Art. 7 : As long as the delivered goods are not paid for, they remain the property of Ultrasonic Group. Goods that are custom-made for the buyer will be paid by the buyer when they leave our warehouse.
Art. 8 : In case of a dispute, the courts or the justice of the peace of the place where Ultrasonic Group is located have territorial jurisdiction. Belgian law is always applicable.
Art. 9 : When the buyer abandons and delays delivery and services, Ultrasonic Group reserves the right to charge the storage of the goods intended for the buyer, without prior notice. The storage of the goods, pending delivery, is at the expense and risk of the buyer.
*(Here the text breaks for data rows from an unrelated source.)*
/-! ### setSlice -/

@[simp] theorem State.setSlice_cores (s : State) (n : Nat) (c : Slice) : (s.setSlice n c).cores = s.cores := rfl
@[simp] theorem State.setSlice_mem (s : State) (n : Nat) (c : Slice) : (s.setSlice n c).mem = s.mem := rfl
@[simp] theorem State.setSlice_peer (s : State) (n : Nat) (c : Slice) : (s.setSlice n c).peer = s.peer := rfl
@[simp] theorem State.setSlice_poison (s : State) (n : Nat) (c : Slice) : (s.setSlice n c).poison = s.poison := rfl
@[simp] theorem State.setSlice_devnum (s : State) (n : Nat) (c : Slice) : (s.setSlice n c).devnum = s.devnum := rfl
@[simp] theorem State.setSlice_pinned (s : State) (n : Nat) (c : Slice) : (s.setSlice n c).pinned = s.pinned := rfl
@[simp] theorem State.setSlice_homemap (s : State) (n : Nat) (c : Slice) : (s.setSlice n c).homemap = s.homemap := rfl
@[simp] theorem State.setSlice_asidtb (s : State) (n : Nat) (c : Slice) : (s.setSlice n c).asidtb = s.asidtb := rfl
@[simp] theorem State.setSlice_ff (s : State) (n : Nat) (c : Slice) : (s.setSlice n c).ff = s.ff := rfl
@[simp] theorem State.setSlice_peerTime (s : State) (n : Nat) (c : Slice) : (s.setSlice n c).peerTime = s.peerTime := rfl
@[simp] theorem State.setSlice_devTime (s : State) (n : Nat) (c : Slice) : (s.setSlice n c).devTime = s.devTime := rfl
@[simp] theorem State.setSlice_time (s : State) (n : Nat) (c : Slice) : (s.setSlice n c).time = s.time := rfl
@[simp] theorem State.setSlice_gaz (s : State) (n : Nat) (c : Slice) : (s.setSlice n c).gaz = s.gaz := rfl
@[simp] theorem State.setSlice_elog (s : State) (n : Nat) (c : Slice) : (s.setSlice n c).elog = s.elog := rfl
@[simp] theorem State.setSlice_disp (s : State) (n : Nat) (c : Slice) : (s.setSlice n c).disp = s.disp := rfl
@[simp] theorem State.setSlice_saved (s : State) (n : Nat) (c : Slice) : (s.setSlice n c).saved = s.saved := rfl
@[simp] theorem State.setSlice_savedBars (s : State) (n : Nat) (c : Slice) : (s.setSlice n c).savedBars = s.savedBars := rfl
@[simp] theorem State.setSlice_areas (s : State) (n : Nat) (c : Slice) : (s.setSlice n c).areas = s.areas := rfl
@[simp] theorem State.setSlice_areaWrites (s : State) (n : Nat) (c : Slice) : (s.setSlice n c).areaWrites = s.areaWrites := rfl
@[simp] theorem State.setSlice_savedRuns (s : State) (n : Nat) (c : Slice) : (s.setSlice n c).savedRuns = s.savedRuns := rfl
@[simp] theorem State.setSlice_savedWins (s : State) (n : Nat) (c : Slice) : (s.setSlice n c).savedWins = s.savedWins := rfl
@[simp] theorem State.setSlice_timers (s : State) (n : Nat) (c : Slice) : (s.setSlice n c).timers = s.timers := rfl
@[simp] theorem State.setSlice_memctl (s : State) (n : Nat) (c : Slice) : (s.setSlice n c).memctl = s.memctl := rfl
@[simp] theorem State.setSlice_fabric (s : State) (n : Nat) (c : Slice) : (s.setSlice n c).fabric = s.fabric := rfl
@[simp] theorem State.setSlice_io (s : State) (n : Nat) (c : Slice) : (s.setSlice n c).io = s.io := rfl
@[simp] theorem State.setSlice_ue (s : State) (n : Nat) (c : Slice) : (s.setSlice n c).ue = s.ue := rfl
@[simp] theorem State.setSlice_boot (s : State) (n : Nat) (c : Slice) : (s.setSlice n c).boot = s.boot := rfl
@[simp] theorem State.setSlice_survey (s : State) (n : Nat) (c : Slice) : (s.setSlice n c).survey = s.survey := rfl
@[simp] theorem State.setSlice_routers (s : State) (n : Nat) (c : Slice) : (s.setSlice n c).routers = s.routers := rfl
@[simp] theorem State.setSlice_ifaces (s : State) (n : Nat) (c : Slice) : (s.setSlice n c).ifaces = s.ifaces := rfl
@[simp] theorem State.setSlice_msgs (s : State) (n : Nat) (c : Slice) : (s.setSlice n c).msgs = s.msgs := rfl
@[simp] theorem State.setSlice_buses (s : State) (n : Nat) (c : Slice) : (s.setSlice n c).buses = s.buses := rfl
@[simp] theorem State.setSlice_out (s : State) (n : Nat) (c : Slice) : (s.setSlice n c).out = s.out := rfl
@[simp] theorem State.setSlice_fatal (s : State) (n : Nat) (c : Slice) : (s.setSlice n c).fatal = s.fatal := rfl
@[simp] theorem State.setSlice_fatalRec (s : State) (n : Nat) (c : Slice) : (s.setSlice n c).fatalRec = s.fatalRec := rfl
@[simp] theorem State.setSlice_timesetOpen (s : State) (n : Nat) (c : Slice) : (s.setSlice n c).timesetOpen = s.timesetOpen := rfl
@[simp] theorem State.setSlice_reqLcl (s : State) (n : Nat) (c : Slice) : (s.setSlice n c).reqLcl = s.reqLcl := rfl
@[simp] theorem State.setSlice_agent (s : State) (n : Nat) (c : Slice) : (s.setSlice n c).agent = s.agent := rfl
@[simp] theorem State.setSlice_cut (s : State) (n : Nat) (c : Slice) : (s.setSlice n c).cut = s.cut := rfl
@[simp] theorem State.setSlice_parked (s : State) (n : Nat) (c : Slice) : (s.setSlice n c).parked = s.parked := rfl
@[simp] theorem State.setSlice_bornAt (s : State) (n : Nat) (c : Slice) : (s.setSlice n c).bornAt = s.bornAt := rfl
@[simp] theorem State.setSlice_ticked (s : State) (n : Nat) (c : Slice) : (s.setSlice n c).ticked = s.ticked := rfl
@[simp] theorem State.setSlice_cur (s : State) (n : Nat) (c : Slice) : (s.setSlice n c).cur = s.cur := rfl
@[simp] theorem State.setSlice_draw (s : State) (n : Nat) (c : Slice) : (s.setSlice n c).draw = s.draw := rfl
@[simp] theorem State.setSlice_tape (s : State) (n : Nat) (c : Slice) : (s.setSlice n c).tape = s.tape := rfl
@[simp] theorem State.setSlice_backlog (s : State) (n : Nat) (c : Slice) : (s.setSlice n c).backlog = s.backlog := rfl
@[simp] theorem State.setSlice_last (s : State) (n : Nat) (c : Slice) : (s.setSlice n c).last = s.last := rfl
Ultrasonic Group BV can never be held responsible in any way for the consequences. Ultrasonic Group BV can never be held responsible in any way for the consequences of its material, installations and certainly not for living animals such as fish or reptiles, cattle etc.
Art. 10 : The agreement can be terminated by both parties without any compensation in case of impossibility to execute in case of force majeure, i.e. strikes, lock-out, strike of other parties, etc.
Art. 11 : We also reserve the right to consider the agreement terminated by operation of law and without prior notice of default in the event of bankruptcy or apparent insolvency of the Customer.
Art. 12 : Expenses related to unpaid bills of exchange or cheques and other collection costs are not included in the lump sum compensation.
Art. 13 : Costs related to unpaid bills of exchange or cheques, as well as other collection costs are not included in the lump sum compensation and will be charged to the Buyer separately.
Art. 14 : When Ultrasonic Group commits to deliver goods and services, 50% of the price is to be paid upon receiving the first invoice. The other 50% of the invoice is to be paid when the goods leave our warehouses. This unless agreed otherwise.
Art. 15 : In case of non-payment we reserve the right to stop further deliveries, performances and services. In the event of non-payment, we reserve the right to consider the agreement terminated by operation of law and without prior notice of default.
In the event of non-payment we reserve the right to regard the agreement as dissolved by operation of law and without prior notice of default, for the whole or the part which has not yet been part.
Art. 16 : The goods are always shipped at the buyer's risk, except in case of intent or gross negligence on the part of the carrier. The transport costs shall always be borne by the purchaser.
Art. 17 : The date for the start of the work is mutually agreed with the customer, but can always be postponed by the seller - installer in exceptional circumstances and/or circumstances beyond the control of Ultrasonic Group.
Art. 18 : The Customer must facilitate the execution of the work as much as possible. He has to make sure that the materials can be delivered to the place. He must ensure that the area where the work is to be carried out is free of any obstacle and the location of installation must have an electricity point within 10m, or otherwise agreed. All clearing and/or cleaning work shall be invoiced to the client in supplementary charges. The order forms are drawn up on the assumption that the work will be carried out without interruption. If other professionals work with Ultrasonic Group at the same time, the customer must ensure that the normal progress of Ultrasonic Group's work is not interrupted. Should this be the case, the execution deadlines will be extended. Lost and unrecoverable waiting times will be invoiced as a supplement. All expenses incurred due to lost time that are not caused by Ultrasonic Group, such as delays due to non-compliance with safety regulations, will be charged as a supplement to the agreed price.